PROBLEM DESCRIPTION:
Set down the material exactly as given, please, from its first line through the line that includes "(∀ x : Latch, t.latched".

EXCERPTED DATA:
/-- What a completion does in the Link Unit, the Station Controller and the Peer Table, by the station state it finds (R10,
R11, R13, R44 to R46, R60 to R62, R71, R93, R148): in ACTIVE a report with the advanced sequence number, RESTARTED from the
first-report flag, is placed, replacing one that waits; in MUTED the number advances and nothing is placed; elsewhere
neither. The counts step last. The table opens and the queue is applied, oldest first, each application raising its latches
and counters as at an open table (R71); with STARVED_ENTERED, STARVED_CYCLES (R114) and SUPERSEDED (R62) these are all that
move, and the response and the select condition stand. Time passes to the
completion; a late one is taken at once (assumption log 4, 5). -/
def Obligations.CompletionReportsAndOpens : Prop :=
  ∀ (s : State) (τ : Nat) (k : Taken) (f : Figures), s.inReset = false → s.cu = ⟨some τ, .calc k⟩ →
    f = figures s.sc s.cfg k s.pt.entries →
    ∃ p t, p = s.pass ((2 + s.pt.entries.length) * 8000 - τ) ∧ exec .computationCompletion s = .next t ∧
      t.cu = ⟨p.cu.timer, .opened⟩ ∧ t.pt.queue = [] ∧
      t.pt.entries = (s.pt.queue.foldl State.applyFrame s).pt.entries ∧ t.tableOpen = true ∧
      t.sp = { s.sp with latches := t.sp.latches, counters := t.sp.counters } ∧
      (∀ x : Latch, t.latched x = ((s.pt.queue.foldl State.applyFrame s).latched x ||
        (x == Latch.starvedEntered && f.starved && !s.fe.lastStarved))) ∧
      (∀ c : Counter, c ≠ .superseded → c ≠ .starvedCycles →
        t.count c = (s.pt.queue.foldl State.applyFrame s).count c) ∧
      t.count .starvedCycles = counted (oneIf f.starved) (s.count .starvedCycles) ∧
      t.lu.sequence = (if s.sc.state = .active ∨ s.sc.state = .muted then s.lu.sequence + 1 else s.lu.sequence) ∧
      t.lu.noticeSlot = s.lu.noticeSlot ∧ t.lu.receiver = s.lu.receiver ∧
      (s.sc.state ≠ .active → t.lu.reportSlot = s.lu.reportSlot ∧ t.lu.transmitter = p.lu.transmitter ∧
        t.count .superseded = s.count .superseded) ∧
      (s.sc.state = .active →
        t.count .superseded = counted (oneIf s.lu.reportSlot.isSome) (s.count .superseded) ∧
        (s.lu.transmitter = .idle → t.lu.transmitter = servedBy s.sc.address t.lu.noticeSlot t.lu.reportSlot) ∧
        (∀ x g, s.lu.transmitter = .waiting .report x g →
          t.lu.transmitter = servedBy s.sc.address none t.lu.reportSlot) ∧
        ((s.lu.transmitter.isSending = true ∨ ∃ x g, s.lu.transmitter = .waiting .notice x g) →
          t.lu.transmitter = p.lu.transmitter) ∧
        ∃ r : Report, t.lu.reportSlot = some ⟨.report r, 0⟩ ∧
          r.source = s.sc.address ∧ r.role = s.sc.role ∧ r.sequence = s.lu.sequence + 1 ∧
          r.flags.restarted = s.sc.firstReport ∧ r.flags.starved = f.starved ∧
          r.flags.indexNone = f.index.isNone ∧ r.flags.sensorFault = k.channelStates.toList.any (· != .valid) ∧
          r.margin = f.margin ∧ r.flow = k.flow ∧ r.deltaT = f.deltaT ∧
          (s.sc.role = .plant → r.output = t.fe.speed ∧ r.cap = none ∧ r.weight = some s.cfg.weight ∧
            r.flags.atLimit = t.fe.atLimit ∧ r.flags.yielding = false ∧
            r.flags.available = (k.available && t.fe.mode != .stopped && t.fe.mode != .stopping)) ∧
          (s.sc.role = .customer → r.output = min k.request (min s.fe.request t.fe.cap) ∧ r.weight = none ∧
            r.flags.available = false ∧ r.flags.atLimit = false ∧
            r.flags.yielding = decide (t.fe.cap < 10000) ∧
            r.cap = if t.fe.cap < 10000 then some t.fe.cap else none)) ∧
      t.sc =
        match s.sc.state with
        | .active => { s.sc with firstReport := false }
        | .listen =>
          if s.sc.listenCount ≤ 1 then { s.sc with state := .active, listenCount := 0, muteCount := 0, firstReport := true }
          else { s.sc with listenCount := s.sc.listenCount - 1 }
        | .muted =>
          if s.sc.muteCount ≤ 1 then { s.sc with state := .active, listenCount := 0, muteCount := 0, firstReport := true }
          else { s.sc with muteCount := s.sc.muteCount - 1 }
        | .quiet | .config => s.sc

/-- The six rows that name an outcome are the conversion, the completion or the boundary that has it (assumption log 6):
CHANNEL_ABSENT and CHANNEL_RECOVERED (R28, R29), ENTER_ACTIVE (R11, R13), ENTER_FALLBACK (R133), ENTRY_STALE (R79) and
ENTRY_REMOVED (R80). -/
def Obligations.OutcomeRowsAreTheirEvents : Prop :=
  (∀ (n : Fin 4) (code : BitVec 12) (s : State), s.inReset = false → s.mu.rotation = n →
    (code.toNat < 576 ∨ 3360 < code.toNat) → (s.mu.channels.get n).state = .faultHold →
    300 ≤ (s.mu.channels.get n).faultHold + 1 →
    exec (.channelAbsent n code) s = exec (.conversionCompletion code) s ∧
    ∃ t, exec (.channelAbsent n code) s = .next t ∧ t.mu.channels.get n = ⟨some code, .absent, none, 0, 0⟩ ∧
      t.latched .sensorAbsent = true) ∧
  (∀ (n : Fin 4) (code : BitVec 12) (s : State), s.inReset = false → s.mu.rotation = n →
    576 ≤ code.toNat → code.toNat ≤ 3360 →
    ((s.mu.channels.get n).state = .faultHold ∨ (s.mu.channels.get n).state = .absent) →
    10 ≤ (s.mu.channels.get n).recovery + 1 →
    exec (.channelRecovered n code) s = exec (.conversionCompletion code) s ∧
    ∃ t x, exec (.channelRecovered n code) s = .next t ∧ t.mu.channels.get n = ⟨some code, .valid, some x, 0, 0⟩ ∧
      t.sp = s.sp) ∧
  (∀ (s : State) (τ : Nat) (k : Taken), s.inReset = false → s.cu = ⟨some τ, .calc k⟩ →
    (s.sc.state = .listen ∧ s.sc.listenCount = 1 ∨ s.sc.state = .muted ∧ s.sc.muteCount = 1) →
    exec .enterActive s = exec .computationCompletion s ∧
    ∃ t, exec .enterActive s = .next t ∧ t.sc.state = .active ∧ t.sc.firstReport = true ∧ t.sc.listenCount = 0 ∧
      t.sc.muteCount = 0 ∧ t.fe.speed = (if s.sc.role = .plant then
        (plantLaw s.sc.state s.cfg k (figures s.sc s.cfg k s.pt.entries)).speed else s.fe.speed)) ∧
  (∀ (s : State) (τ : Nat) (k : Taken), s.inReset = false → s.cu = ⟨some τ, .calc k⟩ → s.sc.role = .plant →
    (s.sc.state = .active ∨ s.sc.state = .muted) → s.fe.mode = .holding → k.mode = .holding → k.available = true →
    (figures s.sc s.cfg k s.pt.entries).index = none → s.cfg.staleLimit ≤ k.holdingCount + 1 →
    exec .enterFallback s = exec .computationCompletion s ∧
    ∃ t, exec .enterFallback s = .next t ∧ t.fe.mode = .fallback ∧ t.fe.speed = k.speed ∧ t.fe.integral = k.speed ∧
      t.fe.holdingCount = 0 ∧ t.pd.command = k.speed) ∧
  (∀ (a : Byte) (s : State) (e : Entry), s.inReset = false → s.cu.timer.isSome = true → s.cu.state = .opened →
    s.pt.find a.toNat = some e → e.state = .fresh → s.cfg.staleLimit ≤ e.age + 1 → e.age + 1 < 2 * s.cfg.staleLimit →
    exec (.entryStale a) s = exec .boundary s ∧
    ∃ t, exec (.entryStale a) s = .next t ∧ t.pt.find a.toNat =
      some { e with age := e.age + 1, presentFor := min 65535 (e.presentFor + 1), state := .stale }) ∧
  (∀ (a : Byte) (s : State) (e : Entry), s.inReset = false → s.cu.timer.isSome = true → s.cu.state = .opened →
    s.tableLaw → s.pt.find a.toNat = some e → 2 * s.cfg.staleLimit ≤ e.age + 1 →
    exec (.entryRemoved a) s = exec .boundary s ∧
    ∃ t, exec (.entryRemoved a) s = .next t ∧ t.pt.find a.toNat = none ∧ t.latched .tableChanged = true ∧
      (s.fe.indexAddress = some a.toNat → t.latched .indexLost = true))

EXERCISE SOLUTION:
/-- What a completion does in the Link Unit, the Station Controller and the Peer Table, by the station state it finds (R10,
R11, R13, R44 to R46, R60 to R62, R71, R93, R148): in ACTIVE a report with the advanced sequence number, RESTARTED from the
first-report flag, is placed, replacing one that waits; in MUTED the number advances and nothing is placed; elsewhere
neither. The counts step last. The table opens and the queue is applied, oldest first, each application raising its latches
and counters as at an open table (R71); with STARVED_ENTERED, STARVED_CYCLES (R114) and SUPERSEDED (R62) these are all that
move, and the response and the select condition stand. Time passes to the
completion; a late one is taken at once (assumption log 4, 5). -/
def Obligations.CompletionReportsAndOpens : Prop :=
  ∀ (s : State) (τ : Nat) (k : Taken) (f : Figures), s.inReset = false → s.cu = ⟨some τ, .calc k⟩ →
    f = figures s.sc s.cfg k s.pt.entries →
    ∃ p t, p = s.pass ((2 + s.pt.entries.length) * 8000 - τ) ∧ exec .computationCompletion s = .next t ∧
      t.cu = ⟨p.cu.timer, .opened⟩ ∧ t.pt.queue = [] ∧
      t.pt.entries = (s.pt.queue.foldl State.applyFrame s).pt.entries ∧ t.tableOpen = true ∧
      t.sp = { s.sp with latches := t.sp.latches, counters := t.sp.counters } ∧
      (∀ x : Latch, t.latched x = ((s.pt.queue.foldl State.applyFrame s).latched x ||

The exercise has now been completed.